Personal information
- Nationality: Solomon Islands
- Born: 15 December 1993 (age 32) Malu'u, Solomon Islands
- Height: 1.52 m (5 ft 0 in)
- Weight: 50 kg (110 lb)

Sport
- Sport: Athletics
- Events: 1500 m, 5000 m, steeplechase
- Club: Glenhuntly Athletic Club
- Coached by: Trevor Vincent

Achievements and titles
- Personal bests: 1500 m – 4:58.45 (2013) 3000 mS – 11:50.31 (2015) 5000 m – 18:01.62(2016)

Medal record
Representing Solomon Islands
Pacific Games
| Gold medal – first place | 2015 Port Moresby | 5000 m |
| Gold medal – first place | 2015 Port Moresby | 10,000 m |
| Gold medal – first place | 2015 Port Moresby | Half marathon |
| Gold medal – first place | 2019 Apia | 10,000 m |
Oceania Championships
| Gold medal – first place | 2013 Papeete | 5000 m |
| Gold medal – first place | 2014 Avarua | 5000 m |
| Gold medal – first place | 2014 Avarua | 10,000 m |
| Gold medal – first place | 2015 Cairns | 5000 m |
| Silver medal – second place | 2013 Papeete | 3000 m steeplechase |
| Bronze medal – third place | 2015 Cairns | 3000 m steeplechase |

= Sharon Firisua =

Solomon Islands track and field athlete

Sharon Kikini Firisua (born 15 December 1993) is a Solomon Islands track and field athlete. At the 2016 Summer Olympics she competed in the 5000 m event. At the 2020 Summer Olympics, she competed in the Women's marathon.

== Career ==
Firisua is from Loina on the island of Malaita. In 2013 she was named the Solomon Islands Sportswoman of the Year. She started training seriously in 2010 and at her second Pacific Games in 2015 she took two gold medals at 5000 and 10,000m and another in the half marathon in Port Moresby, Papua New Guinea.

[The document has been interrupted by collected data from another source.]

-- ==== Sys2Proof/Laws/Events.lean ====
section
/-! SUPPORT. The Channel Router's three operations, and what an event of the Booth Controller does: once for
each operation, and the source-state reports that keep the two blocks agreed. -/

namespace Sys2Proof.Machine

/-! ## Claims, releases and voice reports -/

/-- R41: a release by the owner clears the channel's owner; any other changes nothing. -/
theorem Router.release_runtime (r : Router) (c d : Fin 32) (b : Fin 16) :
    (r.release c b).runtime[d] =
      if d = c ∧ (r.runtime[c]).owner = some b then ⟨none, .silent⟩ else r.runtime[d] := by
  unfold Router.release
  split
  · rename_i h; simp only [get_set, h, and_true]
  · rename_i h; simp only [h, and_false, if_false]

/-- R37: a voice report by the owner sets the voice; any other changes nothing. -/
theorem Router.voiceReport_runtime (r : Router) (c d : Fin 32) (b : Fin 16) (v : Voice) :
    (r.voiceReport c b v).runtime[d] =
      if d = c ∧ (r.runtime[c]).owner = some b then ⟨some b, v⟩ else r.runtime[d] := by
  unfold Router.voiceReport
  split
  · rename_i h; simp only [get_set, h, and_true]
  · rename_i h; simp only [h, and_false, if_false]

/-- R38, R39: a grant gives the channel to the claimant, and takes every other channel from it. -/
theorem Router.grant_runtime (r : Router) (c d : Fin 32) (b : Fin 16) (v : Voice) :
    (r.grant c b v).runtime[d] =
      if d = c then ⟨some b, v⟩
      else if (r.runtime[d]).owner = some b then ⟨none, .silent⟩ else r.runtime[d] :=
  get_tabulate _ d

@[simp] theorem Router.release_descriptors (r : Router) (c : Fin 32) (b : Fin 16) :
    (r.release c b).descriptors = r.descriptors := by unfold Router.release; split <;> rfl

@[simp] theorem Router.release_override (r : Router) (c : Fin 32) (b : Fin 16) :
    (r.release c b).override = r.override := by unfold Router.release; split <;> rfl

@[simp] theorem Router.voiceReport_descriptors (r : Router) (c : Fin 32) (b : Fin 16) (v : Voice) :
    (r.voiceReport c b v).descriptors = r.descriptors := by unfold Router.voiceReport; split <;> rfl

@[simp] theorem Router.voiceReport_override (r : Router) (c : Fin 32) (b : Fin 16) (v : Voice) :
    (r.voiceReport c b v).override = r.override := by unfold Router.voiceReport; split <;> rfl

@[simp] theorem Router.grant_descriptors (r : Router) (c : Fin 32) (b : Fin 16) (v : Voice) :
    (r.grant c b v).descriptors = r.descriptors := rfl

@[simp] theorem Router.grant_override (r : Router) (c : Fin 32) (b : Fin 16) (v : Voice) :
    (r.grant c b v).override = r.override := rfl

/-- R38: all that the router can answer a claim. -/
theorem Router.claimAnswer_cases (r : Router) (c : Fin 32) (b : Fin 16) :
    ((c = 0 ∨ (r.descriptors[c]).present = false) ∧ r.claimAnswer c b = .refused .notPresent) ∨
    (c ≠ 0 ∧ (r.descriptors[c]).present = true ∧
      (((r.runtime[c]).owner = none ∨ (r.runtime[c]).owner = some b) ∧ r.claimAnswer c b = .granted none ∨
        ∃ o, o ≠ b ∧ (r.runtime[c]).owner = some o ∧
          ((r.descriptors[c]).claimMode = .interlock ∧ r.claimAnswer c b = .refused .engaged ∨
            (r.descriptors[c]).claimMode = .override ∧ r.claimAnswer c b = .granted (some o)))) := by
  unfold Router.claimAnswer
  by_cases h : c = 0 ∨ (!(r.descriptors[c]).present) = true
  · left
    rw [if_pos h]
    exact ⟨h.imp_right (by simp), rfl⟩
  · right
    rw [if_neg h]
    rw [not_or] at h
    refine ⟨h.1, by simpa using h.2, ?_⟩
    cases ho : (r.runtime[c]).owner with
    | none => exact .inl ⟨.inl rfl, rfl⟩
    | some o =>
      by_cases hb : o = b
      · exact .inl ⟨.inr (by rw [hb]), by simp [hb]⟩
      · refine .inr ⟨o, hb, rfl, ?_⟩
        cases hm : (r.descriptors[c]).claimMode <;> simp [hb]

/-! ## An event under way -/

@[simp] theorem Draft.of_state (s : State) : (Draft.of s).state = s := rfl
@[simp] theorem Draft.map_state (d : Draft) (f : State → State) : (d.map f).state = f d.state := rfl
@[simp] theorem Draft.notify_state (d : Draft) (o : Offer) : (d.notify o).state = d.state := rfl
@[simp] theorem Draft.reroute_state (d : Draft) (r : Router) :
    (d.reroute r).state = { d.state with router := r } := rfl
@[simp] theorem Draft.map_reported (d : Draft) (f : State → State) : (d.map f).reported = d.reported := rfl
@[simp] theorem Draft.notify_reported (d : Draft) (o : Offer) : (d.notify o).reported = d.reported := rfl
@[simp] theorem Draft.map_notices (d : Draft) (f : State → State) : (d.map f).notices = d.notices := rfl
@[simp] theorem Draft.map_cuts (d : Draft) (f : State → State) : (d.map f).cuts = d.cuts := rfl
@[simp] theorem Draft.notify_notices (d : Draft) (o : Offer) :
    (d.notify o).notices = d.notices ++ [o] := rfl
@[simp] theorem Draft.reroute_notices (d : Draft) (r : Router) : (d.reroute r).notices = d.notices := rfl
@[simp] theorem Draft.reroute_cuts (d : Draft) (r : Router) : (d.reroute r).cuts = d.cuts := rfl

/-- R33: the channels reported by a change of the router. -/
theorem Draft.mem_reroute_reported (d : Draft) (r : Router) (c : Fin 32) :
    c ∈ (d.reroute r).reported ↔
      c ∈ d.reported ∨ d.state.router.sourceState c ≠ r.sourceState c := by
  simp [Draft.reroute, allChannels]

/-- R80: a voice report changes the router alone. -/
theorem Draft.voice_state (d : Draft) (b : Fin 16) (v : Voice) :
    (d.voice b v).state =
      match d.state.outputOfBooth b with
      | some c => { d.state with router := d.state.router.voiceReport c b v }
      | none => d.state := by
  unfold Draft.voice
  cases d.state.outputOfBooth b <;> rfl

/-- R41: a release changes the router alone. -/
theorem Draft.release_state (d : Draft) (b : Fin 16) :
    (d.release b).state =
      match d.state.outputOfBooth b with
      | some c => { d.state with router := d.state.router.release c b }
      | none => d.state := by
  unfold Draft.release
  cases d.state.outputOfBooth b <;> rfl

/-- R38 to R40: all that a claim can do to the state: nothing when it is refused; the grant; the grant and the
cut of the booth it takes the channel from. -/
theorem Draft.claim_cases (d : Draft) (c : Fin 32) (b : Fin 16) (v : Voice) :
    (∃ r, d.state.router.claimAnswer c b = .refused r ∧ d.claim c b v = (d, r)) ∨
    (d.state.router.claimAnswer c b = .granted none ∧
      d.claim c b v = (d.reroute (d.state.router.grant c b v), .ok)) ∨
    ∃ o, d.state.router.claimAnswer c b = .granted (some o) ∧ (d.claim c b v).2 = .ok ∧
      (d.claim c b v).1.state =
        ({ d.state with router := d.state.router.grant c b v } : State).cutBooth o ∧
      (d.claim c b v).1.reported = (d.reroute (d.state.router.grant c b v)).reported ∧
      (d.claim c b v).1.notices = d.notices := by
  unfold Draft.claim
  cases h : d.state.router.claimAnswer c b with
  | refused r => exact .inl ⟨r, rfl, rfl⟩
  | granted cut =>
    cases cut with
    | none => exact .inr (.inl ⟨rfl, rfl⟩)
    | some o => exact .inr (.inr ⟨o, rfl, rfl, rfl, rfl, rfl⟩)

/-- R40, R86: all that the end of an event does: the reports reach the Booth Controller, and the cells are
offered. -/
theorem Draft.finish_eq (d : Draft) (head : List Offer) :
    d.finish head =
      let t := d.state.takeReports d.reported
      let l := head ++ d.cuts ++ d.notices ++ d.relayStatuses
      { t with cells := t.cells.gains (t.cellsFor .booth l) (t.cellsFor .hall l) } :=
  State.offerAll_eq _ _

/-- The end of an event leaves the router as the event left it. -/
@[simp] theorem Draft.finish_router (d : Draft) (head : List Offer) :
    (d.finish head).router = d.state.router := by rw [Draft.finish_eq]; rfl

@[simp] theorem Draft.finish_lines (d : Draft) (head : List Offer) :
    (d.finish head).lines = d.state.lines := by rw [Draft.finish_eq]; rfl

@[simp] theorem Draft.finish_meter (d : Draft) (head : List Offer) :
    (d.finish head).meter = d.state.meter := by rw [Draft.finish_eq]; rfl

@[simp] theorem Draft.finish_seats (d : Draft) (head : List Offer) :
    (d.finish head).seats = d.state.seats := by rw [Draft.finish_eq]; rfl

@[simp] theorem Draft.finish_carriers (d : Draft) (head : List Offer) :
    (d.finish head).carriers = d.state.carriers := by rw [Draft.finish_eq]; rfl

@[simp] theorem Draft.finish_pending (d : Draft) (head : List Offer) :
    (d.finish head).pending = d.state.pending := by rw [Draft.finish_eq]; rfl

@[simp] theorem Draft.finish_runtime (d : Draft) (head : List Offer) (b : Fin 16) :
    (d.finish head).runtime b = d.state.runtime b := by rw [Draft.finish_eq]; rfl

@[simp] theorem Draft.finish_console (d : Draft) (head : List Offer) (k : Fin 48) :
    (d.finish head).console k = d.state.console k := by rw [Draft.finish_eq]; rfl

@[simp] theorem Draft.finish_config (d : Draft) (head : List Offer) (b : Fin 16) :
    (d.finish head).config b = d.state.config b := by rw [Draft.finish_eq]; rfl

/-! ## Source-state reports -/

/-- R33, R56: every channel whose source state the Booth Controller does not yet show as it is has been
reported. -/
def Draft.Follows (d : Draft) : Prop :=
  ∀ c : Fin 32, c ∉ d.reported → d.state.booths.sourceStates[c] = d.state.router.sourceState c

theorem Draft.of_follows {s : State} (h : s.SourceStatesAgree) : (Draft.of s).Follows :=
  fun c _ => h c

theorem Draft.notify_follows {d : Draft} (h : d.Follows) (o : Offer) : (d.notify o).Follows := h

/-- A change that touches neither the router nor the Booth Controller's copy. -/
theorem Draft.map_follows {d : Draft} (h : d.Follows) {f : State → State}
    (hr : (f d.state).router = d.state.router)
    (hs : (f d.state).booths.sourceStates = d.state.booths.sourceStates) : (d.map f).Follows := by
  intro c hc
  simpa [hr, hs] using h c hc

theorem Draft.reroute_follows {d : Draft} (h : d.Follows) (r : Router) : (d.reroute r).Follows := by
  intro c hc
  rw [Draft.mem_reroute_reported, not_or, not_not] at hc
  exact (h c hc.1).trans hc.2

theorem Draft.voice_follows {d : Draft} (h : d.Follows) (b : Fin 16) (v : Voice) :
    (d.voice b v).Follows := by
  unfold Draft.voice
  split
  · exact Draft.reroute_follows h _
  · exact h

theorem Draft.release_follows {d : Draft} (h : d.Follows) (b : Fin 16) : (d.release b).Follows := by
  unfold Draft.release
  split
  · exact Draft.reroute_follows h _
  · exact h

theorem Draft.claim_follows {d : Draft} (h : d.Follows) (c : Fin 32) (b : Fin 16) (v : Voice) :
    (d.claim c b v).1.Follows := by
  rcases Draft.claim_cases d c b v with ⟨r, -, hc⟩ | ⟨-, hc⟩ | ⟨o, -, -, hs, hr, -⟩
  · rw [hc]; exact h
  · rw [hc]; exact Draft.reroute_follows h _
  · intro e he
    rw [hr] at he
    rw [hs]
    exact Draft.reroute_follows h _ e he

/-- R56: after the end of an event the Booth Controller shows every source state as it is. -/
theorem Draft.finish_sourceStates {d : Draft} (h : d.Follows) (head : List Offer) :
    (d.finish head).SourceStatesAgree := by
  intro c
  rw [Draft.finish_eq]
  show (tabulate fun e =>
    if e ∈ d.reported then d.state.router.sourceState e else d.state.booths.sourceStates[e])[c] = _
  rw [get_tabulate]
  split
  · rfl
  · rename_i hc; exact h c hc

/-! ## Relay down cells -/

/-- R60: statuses to distinct consoles, behind those already seen: one to each of the others. -/
theorem dropRepeats_statuses (l : List (Fin 48)) :
    ∀ seen : List (Fin 48), l.Nodup →
      dropRepeats seen (l.map unsolicited) =
        (l.filter fun k => decide (k ∉ seen)).map unsolicited := by
  induction l with
  | nil => intro seen _; rfl
  | cons k l ih =>
    intro seen h
    rw [List.nodup_cons] at h
    by_cases hk : k ∈ seen
    · simp only [List.map_cons, unsolicited, dropRepeats, hk, if_true, List.filter_cons,
        not_true_eq_false, decide_false, Bool.false_eq_true, if_false]
      exact ih seen h.2
    · simp only [List.map_cons, unsolicited, dropRepeats, hk, if_false, List.filter_cons,
        not_false_eq_true, decide_true, if_true]
      refine congrArg _ ((ih (k :: seen) h.2).trans (congrArg (List.map unsolicited) ?_))
      refine List.filter_congr fun j hj => ?_
      have : j ≠ k := fun e => h.1 (e ▸ hj)
      simp [List.mem_cons, this]

/-- R33, R56: no console is named twice, for its source is one channel at most. -/
theorem State.relaying_nodup (s t : State) : (s.relaying t).Nodup := by
  refine List.nodup_flatMap.2 ⟨fun c _ => (((List.nodup_finRange 48).filter _).filter _), ?_⟩
  refine ((List.nodup_finRange 32).filter _).imp fun {c d} hcd => ?_
  intro k hc hd
  simp only [List.mem_filter, beq_iff_eq] at hc hd
  exact hcd (Source.channel.inj (hc.2.symm.trans hd.2))

/-- R56: the relay statuses of an event that has reported exactly the channels whose source state it changed. -/
theorem Draft.relayStatuses_eq {d : Draft} {s : State}
    (h : ∀ c, c ∈ d.reported ↔ s.router.sourceState c ≠ d.state.router.sourceState c) :
    d.relayStatuses = (s.relaying d.state).map unsolicited := by
  have hf : (allChannels.filter (· ∈ d.reported)) =
      allChannels.filter fun c => s.router.sourceState c != d.state.router.sourceState c :=
    List.filter_congr fun c _ => by rw [Bool.eq_iff_iff]; simpa using h c
  simp only [Draft.relayStatuses, State.relaying, State.interpreters, hf, List.map_flatMap,
    List.filter_filter, Bool.and_comm]

/-- R60: statuses all go to the Booth Trunk. -/
theorem State.cellsFor_statuses (t : State) {l : List (Fin 48)} (h : l.Nodup) :
    t.cellsFor .booth (l.map unsolicited) = t.statuses l ∧ t.cellsFor .hall (l.map unsolicited) = [] := by
  have hd : dropRepeats [] (l.map unsolicited) = l.map unsolicited := by
    rw [dropRepeats_statuses l [] h]
    simp
  simp only [State.cellsFor, hd, State.statuses]
  constructor <;> simp [List.filter_map, Offer.trunk, Function.comp_def, Offer.cell, unsolicited]

/-- R36, R56: all that the Channel Router's report of an override change does. -/
theorem State.routerOverrideReport_eq (s : State) (active : Bool) :
    s.routerOverrideReport active =
      { s.routed active with cells := s.cells.gains (s.relays (s.routed active) []) [] } := by
  have hr : (Draft.reroute (Draft.of s) { s.router with override := active }).relayStatuses =
      (s.relaying (s.routed active)).map unsolicited :=
    Draft.relayStatuses_eq fun c => by simp [Draft.mem_reroute_reported, Draft.of]
  have ht : (Draft.reroute (Draft.of s) { s.router with override := active }).state.takeReports
      (Draft.reroute (Draft.of s) { s.router with override := active }).reported = s.routed active := by
    simp only [State.takeReports, State.routed, Draft.mem_reroute_reported, Draft.of,
      List.not_mem_nil, false_or, Draft.reroute_state, ne_eq, ite_not]
  have hc := State.cellsFor_statuses (s.routed active) (s.relaying_nodup (s.routed active))
  rw [State.routerOverrideReport, Draft.finish_eq, ht, hr]
  simp only [Draft.reroute_cuts, Draft.reroute_notices, Draft.of, List.nil_append, List.append_nil, hc,
    State.relays, List.not_mem_nil, not_false_eq_true, decide_true, List.filter_true]
  rfl

end Sys2Proof.Machine
end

Firisua represented the Solomon Islands in the women's 100 metres event at the 2024 Summer Olympics. She ran a personal best time of 14.31 seconds during the preliminary round and finished last in her heat. At the 2024 Summer Olympics closing ceremony, Firisua carried the flag of the Solomon Islands.